Supplied data:
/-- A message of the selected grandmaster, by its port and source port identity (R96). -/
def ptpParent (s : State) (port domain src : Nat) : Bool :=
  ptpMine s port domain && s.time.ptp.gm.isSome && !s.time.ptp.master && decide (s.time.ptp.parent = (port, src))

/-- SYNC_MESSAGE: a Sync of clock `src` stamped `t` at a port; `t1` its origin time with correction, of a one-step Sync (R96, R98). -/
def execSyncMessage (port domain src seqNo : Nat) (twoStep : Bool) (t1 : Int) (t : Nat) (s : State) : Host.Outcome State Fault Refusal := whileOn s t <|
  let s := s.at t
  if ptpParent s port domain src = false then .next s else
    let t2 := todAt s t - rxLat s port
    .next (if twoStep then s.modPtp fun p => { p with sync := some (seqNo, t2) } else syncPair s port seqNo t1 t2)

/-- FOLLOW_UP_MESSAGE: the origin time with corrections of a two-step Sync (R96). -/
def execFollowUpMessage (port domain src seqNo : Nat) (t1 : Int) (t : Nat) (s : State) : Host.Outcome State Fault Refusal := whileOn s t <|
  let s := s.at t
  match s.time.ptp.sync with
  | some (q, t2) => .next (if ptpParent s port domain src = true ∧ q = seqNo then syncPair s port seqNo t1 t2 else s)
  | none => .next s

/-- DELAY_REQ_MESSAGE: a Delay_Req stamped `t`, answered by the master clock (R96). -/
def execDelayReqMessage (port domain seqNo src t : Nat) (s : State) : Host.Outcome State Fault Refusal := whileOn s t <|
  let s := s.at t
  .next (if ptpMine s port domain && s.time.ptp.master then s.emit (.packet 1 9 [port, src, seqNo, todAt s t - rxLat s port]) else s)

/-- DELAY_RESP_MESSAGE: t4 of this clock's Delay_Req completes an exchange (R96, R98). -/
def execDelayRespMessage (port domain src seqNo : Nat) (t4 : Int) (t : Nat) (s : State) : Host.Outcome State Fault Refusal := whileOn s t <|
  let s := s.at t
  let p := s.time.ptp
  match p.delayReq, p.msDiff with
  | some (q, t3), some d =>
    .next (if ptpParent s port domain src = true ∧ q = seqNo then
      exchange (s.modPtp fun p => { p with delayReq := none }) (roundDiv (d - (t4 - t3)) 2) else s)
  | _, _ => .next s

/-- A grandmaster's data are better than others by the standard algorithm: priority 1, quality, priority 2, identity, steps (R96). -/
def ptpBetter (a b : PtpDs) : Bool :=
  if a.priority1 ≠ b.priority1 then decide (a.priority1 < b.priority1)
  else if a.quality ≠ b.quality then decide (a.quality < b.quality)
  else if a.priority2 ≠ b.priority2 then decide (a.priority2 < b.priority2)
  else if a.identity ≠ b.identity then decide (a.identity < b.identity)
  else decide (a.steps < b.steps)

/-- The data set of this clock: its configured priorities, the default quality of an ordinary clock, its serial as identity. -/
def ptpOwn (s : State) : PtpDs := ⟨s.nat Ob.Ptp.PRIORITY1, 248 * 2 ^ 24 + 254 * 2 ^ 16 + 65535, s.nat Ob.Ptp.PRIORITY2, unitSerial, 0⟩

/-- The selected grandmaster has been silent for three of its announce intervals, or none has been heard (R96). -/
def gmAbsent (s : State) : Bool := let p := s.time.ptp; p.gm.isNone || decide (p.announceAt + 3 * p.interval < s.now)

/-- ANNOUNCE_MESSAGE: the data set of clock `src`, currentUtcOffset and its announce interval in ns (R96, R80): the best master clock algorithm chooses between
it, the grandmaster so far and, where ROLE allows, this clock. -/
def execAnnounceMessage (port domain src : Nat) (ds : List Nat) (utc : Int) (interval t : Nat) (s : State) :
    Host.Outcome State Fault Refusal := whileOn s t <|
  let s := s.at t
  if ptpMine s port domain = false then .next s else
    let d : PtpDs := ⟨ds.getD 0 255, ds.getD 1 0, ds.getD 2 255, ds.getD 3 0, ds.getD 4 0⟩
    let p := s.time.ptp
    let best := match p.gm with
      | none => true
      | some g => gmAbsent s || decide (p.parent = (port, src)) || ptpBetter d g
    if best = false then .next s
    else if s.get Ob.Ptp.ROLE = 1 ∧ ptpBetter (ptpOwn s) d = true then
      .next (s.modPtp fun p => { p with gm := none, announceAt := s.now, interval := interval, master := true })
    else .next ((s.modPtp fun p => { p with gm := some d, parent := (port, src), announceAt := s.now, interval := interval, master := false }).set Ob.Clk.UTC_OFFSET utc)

--

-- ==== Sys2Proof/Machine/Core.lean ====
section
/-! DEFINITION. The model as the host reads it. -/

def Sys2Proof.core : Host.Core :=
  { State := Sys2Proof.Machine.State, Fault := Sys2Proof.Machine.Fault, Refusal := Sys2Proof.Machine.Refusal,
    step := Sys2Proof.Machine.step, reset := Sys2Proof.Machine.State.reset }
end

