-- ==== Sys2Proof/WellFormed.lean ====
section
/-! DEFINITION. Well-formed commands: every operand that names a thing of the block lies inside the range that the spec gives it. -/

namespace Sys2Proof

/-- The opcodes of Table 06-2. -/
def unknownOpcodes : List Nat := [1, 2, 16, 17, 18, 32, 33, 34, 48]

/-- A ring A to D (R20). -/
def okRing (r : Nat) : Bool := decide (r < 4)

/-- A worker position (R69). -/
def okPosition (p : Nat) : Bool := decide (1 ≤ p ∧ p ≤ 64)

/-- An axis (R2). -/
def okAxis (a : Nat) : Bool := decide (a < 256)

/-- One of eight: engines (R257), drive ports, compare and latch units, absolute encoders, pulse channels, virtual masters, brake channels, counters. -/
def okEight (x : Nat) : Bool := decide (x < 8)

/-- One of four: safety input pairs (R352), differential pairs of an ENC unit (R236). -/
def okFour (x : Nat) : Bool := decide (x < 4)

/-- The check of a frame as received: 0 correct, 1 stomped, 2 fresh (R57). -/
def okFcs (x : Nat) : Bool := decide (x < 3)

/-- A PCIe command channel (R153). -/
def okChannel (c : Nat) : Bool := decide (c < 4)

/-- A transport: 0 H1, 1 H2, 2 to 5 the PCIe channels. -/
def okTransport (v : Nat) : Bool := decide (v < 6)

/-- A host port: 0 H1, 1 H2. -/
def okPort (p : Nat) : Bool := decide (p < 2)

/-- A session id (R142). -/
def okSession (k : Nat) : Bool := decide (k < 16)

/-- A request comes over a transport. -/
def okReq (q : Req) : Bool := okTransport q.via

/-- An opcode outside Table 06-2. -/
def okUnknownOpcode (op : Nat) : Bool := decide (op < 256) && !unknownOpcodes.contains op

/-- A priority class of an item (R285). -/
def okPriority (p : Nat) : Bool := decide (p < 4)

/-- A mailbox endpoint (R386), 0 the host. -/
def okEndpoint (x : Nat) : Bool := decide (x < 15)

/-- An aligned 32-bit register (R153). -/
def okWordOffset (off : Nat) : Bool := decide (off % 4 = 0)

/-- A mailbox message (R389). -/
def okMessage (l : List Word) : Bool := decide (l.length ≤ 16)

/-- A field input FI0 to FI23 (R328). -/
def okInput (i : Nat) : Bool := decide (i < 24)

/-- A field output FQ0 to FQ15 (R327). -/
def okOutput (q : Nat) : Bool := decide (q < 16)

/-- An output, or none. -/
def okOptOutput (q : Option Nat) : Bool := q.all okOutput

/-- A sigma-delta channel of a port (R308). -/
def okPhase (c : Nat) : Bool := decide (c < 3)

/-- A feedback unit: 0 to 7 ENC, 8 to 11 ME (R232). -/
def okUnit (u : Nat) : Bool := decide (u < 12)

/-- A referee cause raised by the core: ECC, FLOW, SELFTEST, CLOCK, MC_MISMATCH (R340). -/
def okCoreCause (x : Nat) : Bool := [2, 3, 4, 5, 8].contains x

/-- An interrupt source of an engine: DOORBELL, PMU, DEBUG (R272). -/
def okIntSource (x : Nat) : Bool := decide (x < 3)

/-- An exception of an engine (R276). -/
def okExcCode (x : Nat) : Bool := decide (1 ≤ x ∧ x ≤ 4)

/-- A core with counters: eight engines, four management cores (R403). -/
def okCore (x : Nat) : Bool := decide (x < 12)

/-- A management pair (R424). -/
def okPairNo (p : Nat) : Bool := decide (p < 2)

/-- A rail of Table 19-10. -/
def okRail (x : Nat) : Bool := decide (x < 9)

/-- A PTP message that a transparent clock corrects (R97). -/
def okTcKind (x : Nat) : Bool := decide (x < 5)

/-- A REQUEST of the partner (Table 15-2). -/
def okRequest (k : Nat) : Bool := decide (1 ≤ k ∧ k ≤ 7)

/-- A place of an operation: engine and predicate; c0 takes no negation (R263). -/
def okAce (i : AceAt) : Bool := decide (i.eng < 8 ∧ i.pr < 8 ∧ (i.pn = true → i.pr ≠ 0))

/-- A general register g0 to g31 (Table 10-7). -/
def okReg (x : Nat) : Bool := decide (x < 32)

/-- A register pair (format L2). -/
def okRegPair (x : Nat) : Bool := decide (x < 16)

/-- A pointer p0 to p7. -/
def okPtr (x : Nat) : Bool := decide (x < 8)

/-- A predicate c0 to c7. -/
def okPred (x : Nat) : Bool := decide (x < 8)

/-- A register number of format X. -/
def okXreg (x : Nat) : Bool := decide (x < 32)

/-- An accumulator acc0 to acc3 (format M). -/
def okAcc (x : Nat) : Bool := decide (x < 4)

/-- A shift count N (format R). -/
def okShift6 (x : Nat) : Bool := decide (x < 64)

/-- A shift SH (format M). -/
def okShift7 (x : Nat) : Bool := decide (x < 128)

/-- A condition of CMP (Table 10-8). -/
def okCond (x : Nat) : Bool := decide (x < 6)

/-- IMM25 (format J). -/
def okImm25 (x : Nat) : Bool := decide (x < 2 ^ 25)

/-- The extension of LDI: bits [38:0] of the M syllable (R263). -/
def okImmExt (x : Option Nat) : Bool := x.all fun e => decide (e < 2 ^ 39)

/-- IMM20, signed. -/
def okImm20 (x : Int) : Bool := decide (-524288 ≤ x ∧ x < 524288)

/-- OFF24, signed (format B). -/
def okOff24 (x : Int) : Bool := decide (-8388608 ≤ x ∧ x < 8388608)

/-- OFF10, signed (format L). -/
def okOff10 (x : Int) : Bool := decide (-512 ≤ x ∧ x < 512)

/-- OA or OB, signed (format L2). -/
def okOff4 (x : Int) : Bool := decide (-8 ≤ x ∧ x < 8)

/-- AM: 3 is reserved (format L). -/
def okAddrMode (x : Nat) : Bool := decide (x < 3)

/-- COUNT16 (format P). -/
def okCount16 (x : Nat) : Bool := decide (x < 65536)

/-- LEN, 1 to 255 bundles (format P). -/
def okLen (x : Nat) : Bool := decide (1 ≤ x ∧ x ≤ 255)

Exercise goal: Looking at the records above, return exactly the lines from the line with "identity (R96). -/" to the line with "let t2 := todAt s t - rxLat s port", both ends included.

Task answer:
/-- A message of the selected grandmaster, by its port and source port identity (R96). -/
def ptpParent (s : State) (port domain src : Nat) : Bool :=
  ptpMine s port domain && s.time.ptp.gm.isSome && !s.time.ptp.master && decide (s.time.ptp.parent = (port, src))

/-- SYNC_MESSAGE: a Sync of clock `src` stamped `t` at a port; `t1` its origin time with correction, of a one-step Sync (R96, R98). -/
def execSyncMessage (port domain src seqNo : Nat) (twoStep : Bool) (t1 : Int) (t : Nat) (s : State) : Host.Outcome State Fault Refusal := whileOn s t <|
  let s := s.at t
  if ptpParent s port domain src = false then .next s else
    let t2 := todAt s t - rxLat s port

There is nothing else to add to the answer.